-- ==== Sys2Proof/Machine/Backstop.lean ====
section
/-!
DEFINITION. Machine/Backstop.lean: the commands of the Backstop island (R336 to R354) and its own thermal limit (R508).
-/
namespace Sys2Proof.Machine
open Sys2Proof

/-- AON good from off (R336, R499, R503): every part starts from its reset values; the island runs the image of the bank last marked active, or of the
other one; `ok` says which banks verify. Without a verified image it keeps BT0 to BT3 released and the MGP in reset. With MAIN good already, BYP reads
the head (R5, R106). -/
def aonStarts (ok : List Bool) (slotId : Nat) (s : State) : State :=
  let s := (powerOff s).modPower fun p => { p with aonGood := true, aonOver := false, slotId := slotId % 16 }
  let s := s.modPower fun p => { p with rampAt := s.now }
  let s := if s.power.mainGood then headDetect s.head.present s else s
  let a := b2n s.persist.activeBank
  let run := ok.getD a false || ok.getD (1 - a) false
  s.modBki fun _ => { s.persist.backstop with
    running := run, noImage := !run, bootBank := s.persist.activeBank, image := s.persist.bkiImg.getD (if ok.getD a false then a else 1 - a) {} }

/-- AON_GOOD (R336, R502, R503): above 10.5 V for 10 ms. Above 14.5 V the input is disconnected and treated as lost, until it is below 14.0 V. `okA` and
`okB` say whether the island image of each bank reads as it was written; it must also verify under the island's own antifuse keys (R423). -/
def execAonGood (aon : AonIn) (okB : Bool) (s : State) : Host.Outcome State Fault Refusal :=
  let ok := [aon.okA, okB].zipIdx.map fun x => x.1 && backstopVerified (s.persist.bkiImg.getD x.2 {}) s
  .next (if 14500 < aon.mv then powerOff (s.modPower fun p => { p with aonOver := true })
    else if aon.mv ≤ 10500 ∨ s.power.aonGood ∨ (s.power.aonOver ∧ 14000 ≤ aon.mv) then s
    else aonStarts ok aon.slotId s)

/-- AON_LOST (R503). -/
def execAonLost (s : State) : Host.Outcome State Fault Refusal := .next (powerOff s)

/-- BKI_OUTPUT_SAMPLE (R342, R344). `inputs` holds the new samples of each input in 10 nV, oldest first; `common` their
common-mode voltages in mV (R507). No sample comes while the BI clock stands (R21). -/
def execBkiOutputSample (inputs : List (List Int)) (common : List Int) (s : State) : Host.Outcome State Fault Refusal :=
  .next (if s.bkiConverts then whenDue s.bki.nextOut (fun s => told s (bkiOutput inputs common s)) s else s)

/-- BT_HOLD_END (R347): BT_MIN_MS after the last TRIP dropped. While the cores restart the outputs hold their levels (R354). -/
def execBtHoldEnd (j : Nat) (s : State) : Host.Outcome State Fault Refusal :=
  .next (if s.bki.btHoldEnd.has j ∧ !s.bki.restarting then whenDue (s.bki.btHoldEnd.get j 0) (fun s => told s (btDrive j s)) s else s)

/-- A calibration step that swaps modulators (R340, R341). -/
def calSwap (k : Nat) (s : State) : State :=
  bkiCount 4 (s.modBki fun b => { b with
    served := b.served.set k b.spare, spare := b.served.getD k 0, suspect := setBit b.suspect k false, calNext := (k + 1) % 8, calFails := 0 })

/-- What a failed comparison does to the rotation (R341): the third in a row makes the input SUSPECT. -/
def calFailed (k : Nat) (s : State) : State :=
  let third := decide (2 ≤ s.bki.calFails)
  bkiCount 5 (s.modBki fun b => { b with
    calFails := if third then 0 else b.calFails + 1, suspect := if third then setBit b.suspect k true else b.suspect,
    calNext := if third then (k + 1) % 8 else b.calNext })

/-- A calibration step whose comparison fails (R341): a finding of the BKI. -/
def calFail (k : Nat) (s : State) : State := raise { block := .bki, kind := 9, addr := k } (calFailed k s)

/-- CAL_STEP (R340): `maxDiff` is the largest difference of a pair of samples, in uV. With CAL_EN written 0 the step in progress is the last
(R341). -/
def execCalStep (maxDiff : Nat) (s : State) : Host.Outcome State Fault Refusal :=
  .next (if s.bkiConverts ∧ (s.bki.calEn ∨ s.bki.calLast) then
      whenDue (s.bki.calAt + sec s.bki.calStepS) (fun s =>
        let s := s.modBki fun b => { b with calAt := s.now, calLast := false }
        if maxDiff ≤ 5000 then calSwap s.bki.calNext s else calFail s.bki.calNext s) s
    else s)

/-- LOCKSTEP_MISMATCH (R354): the cores restart while BT0 to BT3 hold; a second mismatch within 60 s is an F-class fault. -/
def execLockstepMismatch (s : State) : Host.Outcome State Fault Refusal :=
  .next (if s.power.aonGood ∧ !s.bki.noImage ∧ !s.bki.coresHeld then lockstep false s else s)

/-- ISLAND_RESTART_DONE (R354, R484): every element starts from rest, pending pictures are abandoned, the heartbeat has a fresh 20 ms. -/
def execIslandRestartDone (s : State) : Host.Outcome State Fault Refusal :=
  .next (if s.bki.restarting ∧ !s.bki.coresHeld then
      let gone := s.bki.elems.map fun x => x.1
      let t := gone.foldl (fun s n => closeSpan n s) s
      let t := t.modOcu fun o => { o with pictures := [] }
      told s (t.modBki fun b => { b with
        restarting := false, running := true, elems := [], outs := [], outCnt := 0, outBase := s.now, gridCyc := 0, hbAt := s.now })
    else s)

/-- BKI_HB_WRITE (R350, R352): a heartbeat is the previously accepted value plus 1. With the first one after a loss, the loss is over (R372). -/
def hbWrite (v : BitVec 32) (s : State) : State :=
  if s.bki.mgpReset then s
  else if v = s.bki.hbValue + 1 then
    conditionEnds .mgp 0 (s.modBki fun b => { b with
      hbValue := v, hbAt := s.now, hbSinceReset := true, hb := if b.hb = 2 then (if b.hbEn then 1 else 0) else if b.hbEn ∧ b.hb = 0 then 1 else b.hb })
  else bkiCount 6 s

/-- BKI_HB_WRITE (R350). A write at the instant of the loss comes too late (R9). -/
def execBkiHbWrite (value : BitVec 32) (s : State) : Host.Outcome State Fault Refusal :=
  .next (if s.bki.hb = 1 ∧ due s (s.bki.hbAt + ms 20) then s else told s (hbWrite value s))

/-- HEARTBEAT_LOST (R350 to R352). -/
def execHeartbeatLost (s : State) : Host.Outcome State Fault Refusal :=
  .next (if s.island ∧ s.bki.hb = 1 then
      whenDue (s.bki.hbAt + ms 20) (fun s => raise { block := .mgp, kind := 12, cls := 3, persist := true } (bkiCount 7 s)) s
    else s)

/-- MGP_BOOT_TIMEOUT (R352, R360): no heartbeat within 5 s of the reset release. -/
def execMgpBootTimeout (s : State) : Host.Outcome State Fault Refusal :=
  .next (if s.island ∧ !s.bki.mgpReset ∧ !s.bki.hbSinceReset then whenDue (s.bki.mgpResetAt + sec 5) mgpRestart s else s)

/-- CLM_HOLD is cleared by a firmware that has sent a heartbeat (R353). -/
def clmHoldClr (s : State) : State :=
  if s.bki.hbSinceReset ∧ s.bki.hb ≠ 2 ∧ s.bki.hb ≠ 3 then told s (s.modBki fun b => { b with clmHold := false }) else s

/-- CLM_HOLD_CLR (R353). -/
def execClmHoldClr (s : State) : Host.Outcome State Fault Refusal := .next (clmHoldClr s)

/-- A write of COMMIT (R348): a second one before the first applies is ignored. -/
def bkiCommit (s : State) : State := s.modBki fun b => { b with commitPend := true }

/-- BKI_COMMIT_WRITE (R348). -/
def execBkiCommitWrite (s : State) : Host.Outcome State Fault Refusal := .next (if s.bki.coresHeld ∨ s.bki.noImage then s else bkiCommit s)

/-- BKI_THERMAL_RESET (R508): above 135 C the island holds the module in reset as if AON were lost. -/
def execBkiThermalReset (temp : Int) (s : State) : Host.Outcome State Fault Refusal := .next (if 135 < temp then powerOff s else s)

end Sys2Proof.Machine
end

• **EXERCISE DESCRIPTION**
Return the entries above unchanged, starting at the first line and stopping after the line with "open Sys2Proof".

• **SOLUTION FOR THIS EXERCISE**
-- ==== Sys2Proof/Machine/Backstop.lean ====
section
/-!
DEFINITION. Machine/Backstop.lean: the commands of the Backstop island (R336 to R354) and its own thermal limit (R508).
-/
namespace Sys2Proof.Machine
open Sys2Proof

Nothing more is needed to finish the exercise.